EXERCISE PROMPT: Return every line below in which "Fault" appears.

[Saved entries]
# # # # #

-- ==== Sys2Proof/Machine/Transmit.lean ====
section
/-! DEFINITION. The transmit events and steps (44_encoder_tx.md R208 to R212). -/

namespace Sys2Proof.Machine

/-- `TX_IDLE_OK` (R209): the whole rule, the start pulse begins at the `WAITLOOPS`-th idle sample. -/
def execTxIdleOk (s : State) : Host.Outcome State Fault Refusal :=
  .next (idleSample s)

/-- `TX_ABORT` (R208): the whole rule, the outcome raised at the `MAXLOOPS`-th busy sample. -/
def execTxAbort (s : State) : Host.Outcome State Fault Refusal :=
  .next (busySample s)

/-- `SENDBIT`: the active part (R210) or the rest of the slot (R211). -/
def execSendbit (part : SlotPart) (s : State) : Host.Outcome State Fault Refusal :=
  match part with
  | .active => .next (slotActive s)
  | .rest => .next (slotRest s)

/-- `TX_END` (R212), with the first statement of R211 that the same tick executes before it (log 9). -/
def execTxEnd (s : State) : Host.Outcome State Fault Refusal :=
  .next (endTransmission (countSlot s))

end Sys2Proof.Machine
end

# # # # #

EXPECTED ANSWER:
def execTxIdleOk (s : State) : Host.Outcome State Fault Refusal :=
def execTxAbort (s : State) : Host.Outcome State Fault Refusal :=
def execSendbit (part : SlotPart) (s : State) : Host.Outcome State Fault Refusal :=
def execTxEnd (s : State) : Host.Outcome State Fault Refusal :=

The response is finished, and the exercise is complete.